WHAT THE EXERCISE ASKS: Below are the entries; give again exactly the lines from the one mentioning "def State.updQueue (s" through the one mentioning "under way. -/", inclusive.

MATERIAL SUPPLIED:
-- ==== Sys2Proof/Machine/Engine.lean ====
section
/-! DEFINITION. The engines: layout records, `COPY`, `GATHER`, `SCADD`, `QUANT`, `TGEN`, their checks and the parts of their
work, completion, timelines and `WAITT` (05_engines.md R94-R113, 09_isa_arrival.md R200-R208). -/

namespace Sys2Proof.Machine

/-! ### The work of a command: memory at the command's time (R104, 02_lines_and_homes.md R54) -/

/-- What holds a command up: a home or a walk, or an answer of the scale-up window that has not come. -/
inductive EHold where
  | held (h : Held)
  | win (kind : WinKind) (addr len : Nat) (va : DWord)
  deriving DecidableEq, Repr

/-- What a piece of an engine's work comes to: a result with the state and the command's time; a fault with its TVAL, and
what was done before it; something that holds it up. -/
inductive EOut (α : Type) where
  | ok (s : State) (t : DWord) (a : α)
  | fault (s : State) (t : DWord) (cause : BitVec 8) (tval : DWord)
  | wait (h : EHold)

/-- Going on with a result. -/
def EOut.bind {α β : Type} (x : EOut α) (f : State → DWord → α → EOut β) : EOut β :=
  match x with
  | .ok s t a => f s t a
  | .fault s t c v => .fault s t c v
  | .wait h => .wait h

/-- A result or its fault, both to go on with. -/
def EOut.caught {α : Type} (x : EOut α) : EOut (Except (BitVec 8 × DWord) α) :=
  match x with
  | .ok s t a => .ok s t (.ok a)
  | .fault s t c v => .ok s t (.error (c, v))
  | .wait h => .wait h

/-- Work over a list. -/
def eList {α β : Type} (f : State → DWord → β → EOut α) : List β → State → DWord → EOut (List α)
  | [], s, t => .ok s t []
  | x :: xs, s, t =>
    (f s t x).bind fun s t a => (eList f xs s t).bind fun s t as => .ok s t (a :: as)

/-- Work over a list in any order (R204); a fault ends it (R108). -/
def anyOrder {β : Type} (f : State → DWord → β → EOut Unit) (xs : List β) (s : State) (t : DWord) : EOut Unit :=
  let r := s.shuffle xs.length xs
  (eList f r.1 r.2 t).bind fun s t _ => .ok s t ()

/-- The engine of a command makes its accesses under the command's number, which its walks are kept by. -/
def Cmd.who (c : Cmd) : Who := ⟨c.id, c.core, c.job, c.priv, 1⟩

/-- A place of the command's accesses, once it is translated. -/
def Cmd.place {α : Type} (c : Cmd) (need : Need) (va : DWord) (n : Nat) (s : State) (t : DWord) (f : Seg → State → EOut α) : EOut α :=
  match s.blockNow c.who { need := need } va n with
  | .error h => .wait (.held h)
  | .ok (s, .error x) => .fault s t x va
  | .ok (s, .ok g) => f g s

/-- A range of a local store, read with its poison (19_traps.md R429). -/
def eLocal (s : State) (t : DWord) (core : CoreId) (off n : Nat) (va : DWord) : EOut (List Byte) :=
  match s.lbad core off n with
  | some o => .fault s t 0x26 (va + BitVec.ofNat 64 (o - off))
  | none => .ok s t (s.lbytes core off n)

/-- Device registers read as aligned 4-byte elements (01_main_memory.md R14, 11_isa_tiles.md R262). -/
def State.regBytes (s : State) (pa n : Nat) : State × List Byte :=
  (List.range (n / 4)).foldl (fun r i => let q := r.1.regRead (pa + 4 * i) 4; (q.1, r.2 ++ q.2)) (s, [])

---

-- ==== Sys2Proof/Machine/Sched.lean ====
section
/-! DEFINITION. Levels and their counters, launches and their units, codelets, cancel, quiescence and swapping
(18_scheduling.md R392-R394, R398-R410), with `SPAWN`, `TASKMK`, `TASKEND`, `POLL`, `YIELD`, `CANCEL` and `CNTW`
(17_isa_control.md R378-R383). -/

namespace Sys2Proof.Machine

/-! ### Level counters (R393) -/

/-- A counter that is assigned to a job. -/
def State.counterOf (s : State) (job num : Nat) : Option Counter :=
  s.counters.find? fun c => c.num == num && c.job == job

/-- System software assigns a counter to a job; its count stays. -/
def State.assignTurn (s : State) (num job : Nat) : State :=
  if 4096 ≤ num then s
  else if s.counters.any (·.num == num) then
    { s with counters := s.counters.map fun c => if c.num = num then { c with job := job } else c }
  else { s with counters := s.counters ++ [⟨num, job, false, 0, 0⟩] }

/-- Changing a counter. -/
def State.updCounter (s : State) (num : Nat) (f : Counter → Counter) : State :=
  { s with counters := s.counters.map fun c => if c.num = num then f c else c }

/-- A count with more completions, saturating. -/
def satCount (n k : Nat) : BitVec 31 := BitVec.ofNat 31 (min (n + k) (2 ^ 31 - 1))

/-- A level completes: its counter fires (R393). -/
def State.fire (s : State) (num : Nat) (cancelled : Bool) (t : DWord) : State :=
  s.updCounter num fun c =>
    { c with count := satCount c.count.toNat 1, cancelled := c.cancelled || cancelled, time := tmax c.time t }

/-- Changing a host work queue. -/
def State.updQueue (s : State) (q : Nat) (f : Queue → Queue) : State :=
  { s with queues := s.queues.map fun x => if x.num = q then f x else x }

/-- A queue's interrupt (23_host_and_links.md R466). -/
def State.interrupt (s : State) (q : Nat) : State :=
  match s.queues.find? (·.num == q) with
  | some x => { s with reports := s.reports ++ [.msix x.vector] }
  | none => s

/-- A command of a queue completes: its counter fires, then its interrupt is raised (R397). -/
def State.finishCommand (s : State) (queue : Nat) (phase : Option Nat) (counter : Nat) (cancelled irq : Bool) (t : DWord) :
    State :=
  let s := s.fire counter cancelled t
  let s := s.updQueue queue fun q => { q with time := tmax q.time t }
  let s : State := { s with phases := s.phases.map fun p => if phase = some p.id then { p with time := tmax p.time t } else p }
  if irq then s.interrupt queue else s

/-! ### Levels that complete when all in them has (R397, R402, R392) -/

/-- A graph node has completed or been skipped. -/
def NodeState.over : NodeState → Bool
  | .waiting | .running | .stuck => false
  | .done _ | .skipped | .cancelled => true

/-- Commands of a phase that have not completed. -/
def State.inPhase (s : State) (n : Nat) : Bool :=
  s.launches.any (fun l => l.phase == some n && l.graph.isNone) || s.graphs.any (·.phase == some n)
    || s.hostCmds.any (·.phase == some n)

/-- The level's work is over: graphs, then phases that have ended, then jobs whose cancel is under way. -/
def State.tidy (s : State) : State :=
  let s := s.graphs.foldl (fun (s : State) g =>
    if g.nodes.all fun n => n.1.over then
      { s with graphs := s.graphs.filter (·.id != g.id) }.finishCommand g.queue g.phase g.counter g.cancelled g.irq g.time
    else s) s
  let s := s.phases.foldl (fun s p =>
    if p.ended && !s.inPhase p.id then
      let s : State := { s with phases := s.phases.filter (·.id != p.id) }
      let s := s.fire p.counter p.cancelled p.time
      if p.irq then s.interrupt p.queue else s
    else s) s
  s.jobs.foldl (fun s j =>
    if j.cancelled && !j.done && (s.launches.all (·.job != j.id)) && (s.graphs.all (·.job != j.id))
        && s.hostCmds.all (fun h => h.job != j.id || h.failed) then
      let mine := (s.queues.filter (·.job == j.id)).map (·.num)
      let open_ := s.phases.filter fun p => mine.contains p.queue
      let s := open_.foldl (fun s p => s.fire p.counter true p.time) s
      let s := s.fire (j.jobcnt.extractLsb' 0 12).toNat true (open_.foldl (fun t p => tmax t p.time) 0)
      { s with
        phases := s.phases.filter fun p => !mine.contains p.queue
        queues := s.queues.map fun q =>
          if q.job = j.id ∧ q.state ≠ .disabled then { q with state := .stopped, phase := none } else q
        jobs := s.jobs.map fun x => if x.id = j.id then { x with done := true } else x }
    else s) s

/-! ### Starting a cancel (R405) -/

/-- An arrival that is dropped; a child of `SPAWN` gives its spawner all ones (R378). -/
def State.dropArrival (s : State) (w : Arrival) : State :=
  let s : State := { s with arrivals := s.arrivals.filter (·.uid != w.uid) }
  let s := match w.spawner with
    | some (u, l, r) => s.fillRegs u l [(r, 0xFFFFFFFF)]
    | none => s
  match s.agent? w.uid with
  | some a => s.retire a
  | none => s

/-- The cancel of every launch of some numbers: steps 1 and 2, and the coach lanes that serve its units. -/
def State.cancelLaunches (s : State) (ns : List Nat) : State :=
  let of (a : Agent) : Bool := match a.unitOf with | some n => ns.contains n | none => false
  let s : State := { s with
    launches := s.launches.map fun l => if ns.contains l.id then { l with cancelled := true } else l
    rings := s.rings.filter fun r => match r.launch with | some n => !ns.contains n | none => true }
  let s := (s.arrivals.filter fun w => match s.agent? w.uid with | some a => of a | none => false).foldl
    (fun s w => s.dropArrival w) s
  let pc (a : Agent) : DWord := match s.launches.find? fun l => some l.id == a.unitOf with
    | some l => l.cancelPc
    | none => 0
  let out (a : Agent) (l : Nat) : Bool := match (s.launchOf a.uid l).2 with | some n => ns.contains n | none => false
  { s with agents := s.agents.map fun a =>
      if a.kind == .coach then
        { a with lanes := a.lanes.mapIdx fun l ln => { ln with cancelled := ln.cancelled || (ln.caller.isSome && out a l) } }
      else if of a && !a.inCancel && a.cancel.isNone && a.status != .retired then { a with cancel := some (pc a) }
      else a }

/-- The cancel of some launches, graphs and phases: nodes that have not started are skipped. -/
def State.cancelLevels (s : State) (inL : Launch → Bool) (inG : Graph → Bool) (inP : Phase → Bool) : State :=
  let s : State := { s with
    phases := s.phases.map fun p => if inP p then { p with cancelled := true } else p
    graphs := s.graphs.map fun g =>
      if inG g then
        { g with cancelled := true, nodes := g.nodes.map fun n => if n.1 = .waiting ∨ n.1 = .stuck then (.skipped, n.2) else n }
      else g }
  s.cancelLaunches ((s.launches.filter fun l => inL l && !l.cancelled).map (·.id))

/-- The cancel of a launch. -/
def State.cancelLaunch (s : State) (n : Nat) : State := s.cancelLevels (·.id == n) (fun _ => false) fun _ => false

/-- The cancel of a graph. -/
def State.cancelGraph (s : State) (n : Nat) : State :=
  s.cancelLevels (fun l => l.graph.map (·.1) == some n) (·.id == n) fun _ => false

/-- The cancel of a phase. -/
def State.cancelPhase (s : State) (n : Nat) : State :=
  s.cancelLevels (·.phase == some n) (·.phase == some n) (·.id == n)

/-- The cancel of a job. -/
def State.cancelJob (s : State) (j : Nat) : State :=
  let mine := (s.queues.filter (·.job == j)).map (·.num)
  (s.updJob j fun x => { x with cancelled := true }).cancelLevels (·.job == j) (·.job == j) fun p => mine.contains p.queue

RESULT:
def State.updQueue (s : State) (q : Nat) (f : Queue → Queue) : State :=
  { s with queues := s.queues.map fun x => if x.num = q then f x else x }

/-- A queue's interrupt (23_host_and_links.md R466). -/
def State.interrupt (s : State) (q : Nat) : State :=
  match s.queues.find? (·.num == q) with
  | some x => { s with reports := s.reports ++ [.msix x.vector] }
  | none => s

/-- A command of a queue completes: its counter fires, then its interrupt is raised (R397). -/
def State.finishCommand (s : State) (queue : Nat) (phase : Option Nat) (counter : Nat) (cancelled irq : Bool) (t : DWord) :
    State :=
  let s := s.fire counter cancelled t
  let s := s.updQueue queue fun q => { q with time := tmax q.time t }
  let s : State := { s with phases := s.phases.map fun p => if phase = some p.id then { p with time := tmax p.time t } else p }
  if irq then s.interrupt queue else s

/-! ### Levels that complete when all in them has (R397, R402, R392) -/

/-- A graph node has completed or been skipped. -/
def NodeState.over : NodeState → Bool
  | .waiting | .running | .stuck => false
  | .done _ | .skipped | .cancelled => true

/-- Commands of a phase that have not completed. -/
def State.inPhase (s : State) (n : Nat) : Bool :=
  s.launches.any (fun l => l.phase == some n && l.graph.isNone) || s.graphs.any (·.phase == some n)
    || s.hostCmds.any (·.phase == some n)

/-- The level's work is over: graphs, then phases that have ended, then jobs whose cancel is under way. -/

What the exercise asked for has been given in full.